**Directions**
Take each line of the listing that has the string "rota" and report it.
....................
@[simp] theorem State.updWg_code (s : State) (k : Nat) (f : Workgroup → Workgroup) : (s.updWg k f).code = s.code := by
  unfold State.updWg; split <;> rfl
@[simp] theorem State.updWg_life (s : State) (k : Nat) (f : Workgroup → Workgroup) : (s.updWg k f).life = s.life := by
  unfold State.updWg; split <;> rfl
@[simp] theorem State.updWg_cycle (s : State) (k : Nat) (f : Workgroup → Workgroup) : (s.updWg k f).cycle = s.cycle := by
  unfold State.updWg; split <;> rfl
@[simp] theorem State.updWg_agenda (s : State) (k : Nat) (f : Workgroup → Workgroup) : (s.updWg k f).agenda = s.agenda := by
  unfold State.updWg; split <;> rfl
@[simp] theorem State.updWg_rota (s : State) (k : Nat) (f : Workgroup → Workgroup) : (s.updWg k f).rota = s.rota := by
  unfold State.updWg; split <;> rfl
@[simp] theorem State.updWg_cur (s : State) (k : Nat) (f : Workgroup → Workgroup) : (s.updWg k f).cur = s.cur := by
  unfold State.updWg; split <;> rfl
@[simp] theorem State.updWg_free (s : State) (k : Nat) (f : Workgroup → Workgroup) : (s.updWg k f).free = s.free := by
  unfold State.updWg; split <;> rfl
@[simp] theorem State.updWg_warps (s : State) (k : Nat) (f : Workgroup → Workgroup) : (s.updWg k f).warps = s.warps := by
  unfold State.updWg; split <;> rfl
@[simp] theorem State.updWg_grids (s : State) (k : Nat) (f : Workgroup → Workgroup) : (s.updWg k f).grids = s.grids := by
  unfold State.updWg; split <;> rfl
@[simp] theorem State.updWg_ctxs (s : State) (k : Nat) (f : Workgroup → Workgroup) : (s.updWg k f).ctxs = s.ctxs := by
  unfold State.updWg; split <;> rfl
@[simp] theorem State.updWg_cores (s : State) (k : Nat) (f : Workgroup → Workgroup) : (s.updWg k f).cores = s.cores := by
  unfold State.updWg; split <;> rfl
@[simp] theorem State.updWg_mem (s : State) (k : Nat) (f : Workgroup → Workgroup) : (s.updWg k f).mem = s.mem := by
  unfold State.updWg; split <;> rfl
@[simp] theorem State.updWg_hostErrs (s : State) (k : Nat) (f : Workgroup → Workgroup) : (s.updWg k f).hostErrs = s.hostErrs := by
  unfold State.updWg; split <;> rfl
@[simp] theorem State.updWg_l2 (s : State) (k : Nat) (f : Workgroup → Workgroup) : (s.updWg k f).l2 = s.l2 := by
  unfold State.updWg; split <;> rfl
@[simp] theorem State.updWg_views (s : State) (k : Nat) (f : Workgroup → Workgroup) : (s.updWg k f).views = s.views := by
  unfold State.updWg; split <;> rfl
@[simp] theorem State.updWg_metas (s : State) (k : Nat) (f : Workgroup → Workgroup) : (s.updWg k f).metas = s.metas := by
  unfold State.updWg; split <;> rfl
@[simp] theorem State.updWg_walkers (s : State) (k : Nat) (f : Workgroup → Workgroup) : (s.updWg k f).walkers = s.walkers := by
  unfold State.updWg; split <;> rfl
@[simp] theorem State.updWg_units (s : State) (k : Nat) (f : Workgroup → Workgroup) : (s.updWg k f).units = s.units := by
  unfold State.updWg; split <;> rfl
@[simp] theorem State.updWg_pitches (s : State) (k : Nat) (f : Workgroup → Workgroup) : (s.updWg k f).pitches = s.pitches := by
  unfold State.updWg; split <;> rfl
@[simp] theorem State.updWg_regions (s : State) (k : Nat) (f : Workgroup → Workgroup) : (s.updWg k f).regions = s.regions := by
  unfold State.updWg; split <;> rfl
@[simp] theorem State.updWg_fabric (s : State) (k : Nat) (f : Workgroup → Workgroup) : (s.updWg k f).fabric = s.fabric := by
  unfold State.updWg; split <;> rfl
@[simp] theorem State.updWg_rennet (s : State) (k : Nat) (f : Workgroup → Workgroup) : (s.updWg k f).rennet = s.rennet := by
  unfold State.updWg; split <;> rfl
@[simp] theorem State.updWg_lantern (s : State) (k : Nat) (f : Workgroup → Workgroup) : (s.updWg k f).lantern = s.lantern := by
  unfold State.updWg; split <;> rfl
@[simp] theorem State.updWg_saved (s : State) (k : Nat) (f : Workgroup → Workgroup) : (s.updWg k f).saved = s.saved := by
  unfold State.updWg; split <;> rfl
@[simp] theorem State.updWg_quar (s : State) (k : Nat) (f : Workgroup → Workgroup) : (s.updWg k f).quar = s.quar := by
  unfold State.updWg; split <;> rfl
@[simp] theorem State.updWg_reports (s : State) (k : Nat) (f : Workgroup → Workgroup) : (s.updWg k f).reports = s.reports := by
  unfold State.updWg; split <;> rfl

@[simp] theorem State.updGrid_code (s : State) (g : Nat) (f : Grid → Grid) : (s.updGrid g f).code = s.code := by
  unfold State.updGrid; split <;> rfl
@[simp] theorem State.updGrid_life (s : State) (g : Nat) (f : Grid → Grid) : (s.updGrid g f).life = s.life := by
  unfold State.updGrid; split <;> rfl
@[simp] theorem State.updGrid_cycle (s : State) (g : Nat) (f : Grid → Grid) : (s.updGrid g f).cycle = s.cycle := by
  unfold State.updGrid; split <;> rfl
@[simp] theorem State.updGrid_agenda (s : State) (g : Nat) (f : Grid → Grid) : (s.updGrid g f).agenda = s.agenda := by
  unfold State.updGrid; split <;> rfl
@[simp] theorem State.updGrid_rota (s : State) (g : Nat) (f : Grid → Grid) : (s.updGrid g f).rota = s.rota := by
  unfold State.updGrid; split <;> rfl
@[simp] theorem State.updGrid_cur (s : State) (g : Nat) (f : Grid → Grid) : (s.updGrid g f).cur = s.cur := by
  unfold State.updGrid; split <;> rfl
@[simp] theorem State.updGrid_free (s : State) (g : Nat) (f : Grid → Grid) : (s.updGrid g f).free = s.free := by
  unfold State.updGrid; split <;> rfl
@[simp] theorem State.updGrid_warps (s : State) (g : Nat) (f : Grid → Grid) : (s.updGrid g f).warps = s.warps := by
  unfold State.updGrid; split <;> rfl
@[simp] theorem State.updGrid_wgs (s : State) (g : Nat) (f : Grid → Grid) : (s.updGrid g f).wgs = s.wgs := by
  unfold State.updGrid; split <;> rfl
@[simp] theorem State.updGrid_ctxs (s : State) (g : Nat) (f : Grid → Grid) : (s.updGrid g f).ctxs = s.ctxs := by
  unfold State.updGrid; split <;> rfl
@[simp] theorem State.updGrid_cores (s : State) (g : Nat) (f : Grid → Grid) : (s.updGrid g f).cores = s.cores := by
  unfold State.updGrid; split <;> rfl
@[simp] theorem State.updGrid_mem (s : State) (g : Nat) (f : Grid → Grid) : (s.updGrid g f).mem = s.mem := by
  unfold State.updGrid; split <;> rfl
@[simp] theorem State.updGrid_hostErrs (s : State) (g : Nat) (f : Grid → Grid) : (s.updGrid g f).hostErrs = s.hostErrs := by
  unfold State.updGrid; split <;> rfl
@[simp] theorem State.updGrid_l2 (s : State) (g : Nat) (f : Grid → Grid) : (s.updGrid g f).l2 = s.l2 := by
  unfold State.updGrid; split <;> rfl
@[simp] theorem State.updGrid_views (s : State) (g : Nat) (f : Grid → Grid) : (s.updGrid g f).views = s.views := by
  unfold State.updGrid; split <;> rfl
@[simp] theorem State.updGrid_metas (s : State) (g : Nat) (f : Grid → Grid) : (s.updGrid g f).metas = s.metas := by
  unfold State.updGrid; split <;> rfl
@[simp] theorem State.updGrid_walkers (s : State) (g : Nat) (f : Grid → Grid) : (s.updGrid g f).walkers = s.walkers := by
  unfold State.updGrid; split <;> rfl
@[simp] theorem State.updGrid_units (s : State) (g : Nat) (f : Grid → Grid) : (s.updGrid g f).units = s.units := by
  unfold State.updGrid; split <;> rfl
@[simp] theorem State.updGrid_pitches (s : State) (g : Nat) (f : Grid → Grid) : (s.updGrid g f).pitches = s.pitches := by
  unfold State.updGrid; split <;> rfl
@[simp] theorem State.updGrid_regions (s : State) (g : Nat) (f : Grid → Grid) : (s.updGrid g f).regions = s.regions := by
  unfold State.updGrid; split <;> rfl
@[simp] theorem State.updGrid_fabric (s : State) (g : Nat) (f : Grid → Grid) : (s.updGrid g f).fabric = s.fabric := by
  unfold State.updGrid; split <;> rfl
@[simp] theorem State.updGrid_rennet (s : State) (g : Nat) (f : Grid → Grid) : (s.updGrid g f).rennet = s.rennet := by
  unfold State.updGrid; split <;> rfl
@[simp] theorem State.updGrid_lantern (s : State) (g : Nat) (f : Grid → Grid) : (s.updGrid g f).lantern = s.lantern := by
  unfold State.updGrid; split <;> rfl
@[simp] theorem State.updGrid_saved (s : State) (g : Nat) (f : Grid → Grid) : (s.updGrid g f).saved = s.saved := by
  unfold State.updGrid; split <;> rfl
@[simp] theorem State.updGrid_quar (s : State) (g : Nat) (f : Grid → Grid) : (s.updGrid g f).quar = s.quar := by
  unfold State.updGrid; split <;> rfl
@[simp] theorem State.updGrid_reports (s : State) (g : Nat) (f : Grid → Grid) : (s.updGrid g f).reports = s.reports := by
  unfold State.updGrid; split <;> rfl

@[simp] theorem State.updCtx_code (s : State) (c : Nat) (f : Context → Context) : (s.updCtx c f).code = s.code := by
  unfold State.updCtx; split <;> rfl
@[simp] theorem State.updCtx_life (s : State) (c : Nat) (f : Context → Context) : (s.updCtx c f).life = s.life := by
  unfold State.updCtx; split <;> rfl
@[simp] theorem State.updCtx_cycle (s : State) (c : Nat) (f : Context → Context) : (s.updCtx c f).cycle = s.cycle := by
  unfold State.updCtx; split <;> rfl
@[simp] theorem State.updCtx_agenda (s : State) (c : Nat) (f : Context → Context) : (s.updCtx c f).agenda = s.agenda := by
  unfold State.updCtx; split <;> rfl
@[simp] theorem State.updCtx_rota (s : State) (c : Nat) (f : Context → Context) : (s.updCtx c f).rota = s.rota := by
  unfold State.updCtx; split <;> rfl
@[simp] theorem State.updCtx_cur (s : State) (c : Nat) (f : Context → Context) : (s.updCtx c f).cur = s.cur := by
  unfold State.updCtx; split <;> rfl
@[simp] theorem State.updCtx_free (s : State) (c : Nat) (f : Context → Context) : (s.updCtx c f).free = s.free := by
  unfold State.updCtx; split <;> rfl
@[simp] theorem State.updCtx_warps (s : State) (c : Nat) (f : Context → Context) : (s.updCtx c f).warps = s.warps := by
  unfold State.updCtx; split <;> rfl
@[simp] theorem State.updCtx_wgs (s : State) (c : Nat) (f : Context → Context) : (s.updCtx c f).wgs = s.wgs := by
  unfold State.updCtx; split <;> rfl
@[simp] theorem State.updCtx_grids (s : State) (c : Nat) (f : Context → Context) : (s.updCtx c f).grids = s.grids := by
  unfold State.updCtx; split <;> rfl
@[simp] theorem State.updCtx_cores (s : State) (c : Nat) (f : Context → Context) : (s.updCtx c f).cores = s.cores := by
  unfold State.updCtx; split <;> rfl
@[simp] theorem State.updCtx_mem (s : State) (c : Nat) (f : Context → Context) : (s.updCtx c f).mem = s.mem := by
  unfold State.updCtx; split <;> rfl
@[simp] theorem State.updCtx_hostErrs (s : State) (c : Nat) (f : Context → Context) : (s.updCtx c f).hostErrs = s.hostErrs := by
  unfold State.updCtx; split <;> rfl
@[simp] theorem State.updCtx_l2 (s : State) (c : Nat) (f : Context → Context) : (s.updCtx c f).l2 = s.l2 := by
  unfold State.updCtx; split <;> rfl
@[simp] theorem State.updCtx_views (s : State) (c : Nat) (f : Context → Context) : (s.updCtx c f).views = s.views := by
  unfold State.updCtx; split <;> rfl
@[simp] theorem State.updCtx_metas (s : State) (c : Nat) (f : Context → Context) : (s.updCtx c f).metas = s.metas := by
  unfold State.updCtx; split <;> rfl
@[simp] theorem State.updCtx_walkers (s : State) (c : Nat) (f : Context → Context) : (s.updCtx c f).walkers = s.walkers := by
  unfold State.updCtx; split <;> rfl
@[simp] theorem State.updCtx_units (s : State) (c : Nat) (f : Context → Context) : (s.updCtx c f).units = s.units := by
  unfold State.updCtx; split <;> rfl
@[simp] theorem State.updCtx_pitches (s : State) (c : Nat) (f : Context → Context) : (s.updCtx c f).pitches = s.pitches := by
  unfold State.updCtx; split <;> rfl
@[simp] theorem State.updCtx_regions (s : State) (c : Nat) (f : Context → Context) : (s.updCtx c f).regions = s.regions := by
  unfold State.updCtx; split <;> rfl
@[simp] theorem State.updCtx_fabric (s : State) (c : Nat) (f : Context → Context) : (s.updCtx c f).fabric = s.fabric := by
  unfold State.updCtx; split <;> rfl
@[simp] theorem State.updCtx_rennet (s : State) (c : Nat) (f : Context → Context) : (s.updCtx c f).rennet = s.rennet := by
  unfold State.updCtx; split <;> rfl
@[simp] theorem State.updCtx_lantern (s : State) (c : Nat) (f : Context → Context) : (s.updCtx c f).lantern = s.lantern := by
  unfold State.updCtx; split <;> rfl
@[simp] theorem State.updCtx_saved (s : State) (c : Nat) (f : Context → Context) : (s.updCtx c f).saved = s.saved := by
  unfold State.updCtx; split <;> rfl
@[simp] theorem State.updCtx_quar (s : State) (c : Nat) (f : Context → Context) : (s.updCtx c f).quar = s.quar := by
  unfold State.updCtx; split <;> rfl
@[simp] theorem State.updCtx_reports (s : State) (c : Nat) (f : Context → Context) : (s.updCtx c f).reports = s.reports := by
  unfold State.updCtx; split <;> rfl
....................
**Answer to this exercise**
@[simp] theorem State.updWg_rota (s : State) (k : Nat) (f : Workgroup → Workgroup) : (s.updWg k f).rota = s.rota := by
@[simp] theorem State.updGrid_rota (s : State) (g : Nat) (f : Grid → Grid) : (s.updGrid g f).rota = s.rota := by
@[simp] theorem State.updCtx_rota (s : State) (c : Nat) (f : Context → Context) : (s.updCtx c f).rota = s.rota := by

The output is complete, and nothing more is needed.